Another important contribution of our work is demonstrating the utility of RHR and steps features in the tradeoff between the true-positive rate and false-positive rate (ROC analysis) and the tradeoff between the true-positive rate and the positive predictive value (PR analysis). Specifically, we show that while steps features provide more salient information on the tradeoff between the true-positive rate and false-positive rate, RHR features provide more salient information on the tradeoff between the true-positive rate and the precision (positive predictive value). To our knowledge, this is the first demonstration of this tradeoff in predictive model development for COVID-19 infection detection. The ITA model, in addition to using features of RHR and steps, can likely be further extended and improved with features from other digital biomarkers such as skin temperature, respiratory rate, blood oxygen saturation, and sleep duration25,26,35,36. It is anticipated that each of these distinct digital biomarkers would capture a physiological response to infection at different times during the detection period, thus improving the robustness and overall performance of the ITA approach.

One of the important observations from our work was the clear separation of the 95% confidence intervals of the means of digital biomarkers between COVID-19-positive and -negative populations as early as 5 days prior to the test date (Fig. 2a and Supplementary Figs. 6a and 7a), while the variances of the groups have overlapping distributions in the same time window (Supplementary Fig. 8). Notably, a lack of overlap in 95% confidence intervals does not necessarily imply significant differences between the groups32 as standard deviation is a valuable descriptive measure of the data that should be considered as well. There are many possible sources of variance in studies involving wearable data, including the inclusion of different device types and technologies, contexts of measurement (e.g., time of day, activity type, etc.), differences in physiological response to infection, etc.
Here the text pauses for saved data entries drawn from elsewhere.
-- ==== Sys2Proof/Machine/Dispatch.lean ====
section
/-! DEFINITION. One arm for each command, each a direct call of its meaning. -/

namespace Sys2Proof.Machine

/-- The effect of a command on everything but the queue of commands. -/
def exec (i : Instr) (s : State) : Host.Outcome State Fault Refusal :=
  match i with
  | .powerApplied => Sys2Proof.Machine.execPowerApplied s
  | .rstNAsserted => Sys2Proof.Machine.execRstNAsserted s
  | .rstNReleased => Sys2Proof.Machine.execRstNReleased s
  | .plantLinkFrame bytes => Sys2Proof.Machine.execPlantLinkFrame bytes s
  | .plantLinkGapTimeout => Sys2Proof.Machine.execPlantLinkGapTimeout s
  | .unknownRequest tag kind payload => Sys2Proof.Machine.execUnknownRequest tag kind payload s
  | .frameSent => Sys2Proof.Machine.execFrameSent s
  | .identify tag payload => Sys2Proof.Machine.execIdentify tag payload s
  | .resetDevice tag payload => Sys2Proof.Machine.execResetDevice tag payload s
  | .saveSettings tag payload => Sys2Proof.Machine.execSaveSettings tag payload s
  | .saveWriteEnd agrees => Sys2Proof.Machine.execSaveWriteEnd agrees s
  | .getLinkStatus tag payload => Sys2Proof.Machine.execGetLinkStatus tag payload s
  | .getLaneStatus tag payload => Sys2Proof.Machine.execGetLaneStatus tag payload s
  | .setLaneGeometry tag payload => Sys2Proof.Machine.execSetLaneGeometry tag payload s
  | .getLaneGeometry tag payload => Sys2Proof.Machine.execGetLaneGeometry tag payload s
  | .setTimebase tag payload => Sys2Proof.Machine.execSetTimebase tag payload s
  | .setScale tag payload => Sys2Proof.Machine.execSetScale tag payload s
  | .switchSource tag payload => Sys2Proof.Machine.execSwitchSource tag payload s
  | .abortSwitch tag payload => Sys2Proof.Machine.execAbortSwitch tag payload s
  | .startLane tag payload => Sys2Proof.Machine.execStartLane tag payload s
  | .stopLane tag payload => Sys2Proof.Machine.execStopLane tag payload s
  | .clearHalt tag payload => Sys2Proof.Machine.execClearHalt tag payload s
  | .resetLane tag payload => Sys2Proof.Machine.execResetLane tag payload s
  | .setClassEntry tag payload => Sys2Proof.Machine.execSetClassEntry tag payload s
  | .getClassEntry tag payload => Sys2Proof.Machine.execGetClassEntry tag payload s
  | .setProfile tag payload => Sys2Proof.Machine.execSetProfile tag payload s
  | .getProfile tag payload => Sys2Proof.Machine.execGetProfile tag payload s
  | .setStation tag payload => Sys2Proof.Machine.execSetStation tag payload s
  | .enableStation tag payload => Sys2Proof.Machine.execEnableStation tag payload s
  | .disableStation tag payload => Sys2Proof.Machine.execDisableStation tag payload s
  | .getStationStatus tag payload => Sys2Proof.Machine.execGetStationStatus tag payload s
  | .closeLot tag payload => Sys2Proof.Machine.execCloseLot tag payload s
  | .setLotLimit tag payload => Sys2Proof.Machine.execSetLotLimit tag payload s
  | .getLotProgress tag payload => Sys2Proof.Machine.execGetLotProgress tag payload s
  | .getLotResult tag payload => Sys2Proof.Machine.execGetLotResult tag payload s
  | .injectStart tag payload => Sys2Proof.Machine.execInjectStart tag payload s
  | .injectStop tag payload => Sys2Proof.Machine.execInjectStop tag payload s
  | .setLineConfig tag payload => Sys2Proof.Machine.execSetLineConfig tag payload s
  | .getLines tag payload => Sys2Proof.Machine.execGetLines tag payload s
  | .setChutePolicy tag payload => Sys2Proof.Machine.execSetChutePolicy tag payload s
  | .setBusyEnables tag payload => Sys2Proof.Machine.execSetBusyEnables tag payload s
  | .holdFeed tag payload => Sys2Proof.Machine.execHoldFeed tag payload s
  | .releaseFeed tag payload => Sys2Proof.Machine.execReleaseFeed tag payload s
  | .releaseMillTrip tag payload => Sys2Proof.Machine.execReleaseMillTrip tag payload s
  | .readTrace tag payload => Sys2Proof.Machine.execReadTrace tag payload s
  | .clearTrace tag payload => Sys2Proof.Machine.execClearTrace tag payload s
  | .getEvents tag payload => Sys2Proof.Machine.execGetEvents tag payload s
  | .clearEvents tag payload => Sys2Proof.Machine.execClearEvents tag payload s
  | .setNotices tag payload => Sys2Proof.Machine.execSetNotices tag payload s
  | .setStatusPeriod tag payload => Sys2Proof.Machine.execSetStatusPeriod tag payload s
  | .statusDue => Sys2Proof.Machine.execStatusDue s
  | .sensorFrameRejected lane head bytes => Sys2Proof.Machine.execSensorFrameRejected lane head bytes s
  | .sensorLinkGapTimeout lane head => Sys2Proof.Machine.execSensorLinkGapTimeout lane head s
  | .headIdle lane head headNumber => Sys2Proof.Machine.execHeadIdle lane head headNumber s
  | .detection lane head r => Sys2Proof.Machine.execDetection lane head r s
  | .encoderPhaseChange lane a b => Sys2Proof.Machine.execEncoderPhaseChange lane a b s
  | .nominalCount lane => Sys2Proof.Machine.execNominalCount lane s
  | .valveBarFrameSent lane station => Sys2Proof.Machine.execValveBarFrameSent lane station s
  | .settlePeriodEnd lane => Sys2Proof.Machine.execSettlePeriodEnd lane s
  | .encoderMonitorExpiry lane => Sys2Proof.Machine.execEncoderMonitorExpiry lane s
  | .maxOpenTimeExpiry lane serial => Sys2Proof.Machine.execMaxOpenTimeExpiry lane serial s
  | .rawLineChange line asserted => Sys2Proof.Machine.execRawLineChange line asserted s
  | .debounceExpiry line => Sys2Proof.Machine.execDebounceExpiry line s
  | .rawAirOkChange lane asserted => Sys2Proof.Machine.execRawAirOkChange lane asserted s
  | .rawPlantStopAsserted => Sys2Proof.Machine.execRawPlantStopAsserted s
  | .rawPlantStopReleased => Sys2Proof.Machine.execRawPlantStopReleased s
  | .lotTimeAccrual => Sys2Proof.Machine.execLotTimeAccrual s
  | .powerLost => Sys2Proof.Machine.execPowerLost s
  | .partBeginsToWork => Sys2Proof.Machine.execPartBeginsToWork s

end Sys2Proof.Machine
end

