/-- What a debounced edge of line `i` to the level given leaves (R151, R153, R155, R157): the debounced state
at the level with no candidate, the mill-trip latch as the edge has it, and LINE_EDGE raised exactly if the
line's selection asks for the edge. At the lane of a DRIVE_RUN line a rise starts the generator at 0, with a
pending rate that was set while it stood still in force (R30; the mark of such a rate is the model's, log 11), a
fall stops it, and the encoder monitor arms or disarms by the conditions of R34. -/
structure State.EdgeTaken (s : State) (i : DebouncedId) (level : Bool) (t : State) : Prop where
  lines : t.lines = ⟨s.lines.raw.set i.castSucc level, s.lines.debounced.set i level,
    s.lines.candidate.set i none⟩
  latch : t.millTripLatch = (s.millTripLatch || (i == millTripLine && level))
  millTrip : t.deviceFlag 4 = (s.deviceFlag 4 || (i == millTripLine && level))
  lineEdge : t.deviceFlag 6 = (s.deviceFlag 6 || match s.device.edges[i.castSucc] with
    | .ignore => false
    | .rise => level
    | .fall => !level
    | .both => true)
  drive : ∀ l : LaneId, i = driveLine l →
    t.lanes[l].tb.accumulator = (if level then some 0 else none) ∧
    t.lanes[l].WatchedFrom level (s.lanes[l].keptTime s.lineTime) ∧
    (∀ r : PendingRate, s.lanes[l].tb.pendingRate = some r → r.setWhileStopped = true → level = true →
      t.lanes[l].cfg.rate = r.rate ∧ t.lanes[l].tb.pendingRate = none) ∧
    (level = false → t.lanes[l].cfg.rate = s.lanes[l].cfg.rate ∧
      t.lanes[l].tb.pendingRate = s.lanes[l].tb.pendingRate) ∧
    t.lanes[l].state = s.lanes[l].state ∧ t.lanes[l].tb.source = s.lanes[l].tb.source ∧
    s.lanes[l].ScaleKept t.lanes[l] ∧
    t.lanes[l].queue = s.lanes[l].queue ∧ t.lanes[l].tb.p = s.lanes[l].tb.p
  store : t.store = s.store
  device : t.device = s.device
  time : t.lineTime = s.lineTime

/-! ## The geometry checks (R117) -/

/-- Two enabled stations that follow each other in belt order, the disabled ones left out. -/
def Geometry.Next (g : Geometry) (a b : StationId) : Prop :=
  a < b ∧ g.stationEnable[a] = true ∧ g.stationEnable[b] = true ∧
    ∀ k : StationId, a < k → k < b → g.stationEnable[k] = false

/-- A check of R117 fails and names the station given, or none; `reach` is H, the greatest head offset among
the enabled heads. Checks 1 and 2 name the first such station in belt order; check 4 the second station of
the first pair: A with B, A with C, B with C. -/
def Geometry.Fails (g : Geometry) (reach : Nat) : Nat → Option StationId → Prop
  | 1, some b =>
    (∃ a : StationId, g.Next a b ∧ g.stationDistance[b] ≤ g.stationDistance[a]) ∧
    ∀ x y : StationId, y < b → g.Next x y → g.stationDistance[x] < g.stationDistance[y]
  | 2, some b =>
    (g.stationEnable[b] = true ∧ g.stationDistance[b] < reach + g.window + 1) ∧
    ∀ x : StationId, x < b → g.stationEnable[x] = true → reach + g.window + 1 ≤ g.stationDistance[x]
  | 3, none =>
    (∃ z : StationId, g.stationEnable[z] = true ∧ (∀ k : StationId, z < k → g.stationEnable[k] = false) ∧
      g.exitDistance < g.stationDistance[z] + 256) ∨
    ((∀ k : StationId, g.stationEnable[k] = false) ∧ g.exitDistance < reach + g.window + 256)
  | 4, some b => ∃ a : StationId, a < b ∧ g.stationEnable[a] = true ∧ g.stationEnable[b] = true ∧
    g.stationFraction[a] = g.stationFraction[b] ∧
    ∀ x y : StationId, x < y → g.stationEnable[x] = true → g.stationEnable[y] = true →
      x < a ∨ (x = a ∧ y < b) → g.stationFraction[x] ≠ g.stationFraction[y]
  | _, _ => False

/-- The geometry passes the checks of R117 up to the number given. -/
def Geometry.PassesTo (g : Geometry) (reach n : Nat) : Prop :=
  ∀ k : Nat, k ≤ n → ∀ st : Option StationId, ¬g.Fails reach k st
We mitigated this issue by segmenting by device type and data resolution, as well as by utilizing measurements during resting periods only for the RHR calculation. In the future, larger datasets can enable segmentation by demographics (e.g., age, sex, weight, etc.) that would likely further reduce the variance. Sharing datasets between studies, as demonstrated here, can also augment the study population and further reduce the variance. An open question is whether the resolution of current photoplethysmography-based wearable heart rate technologies is high enough to adequately detect signals above the population variance.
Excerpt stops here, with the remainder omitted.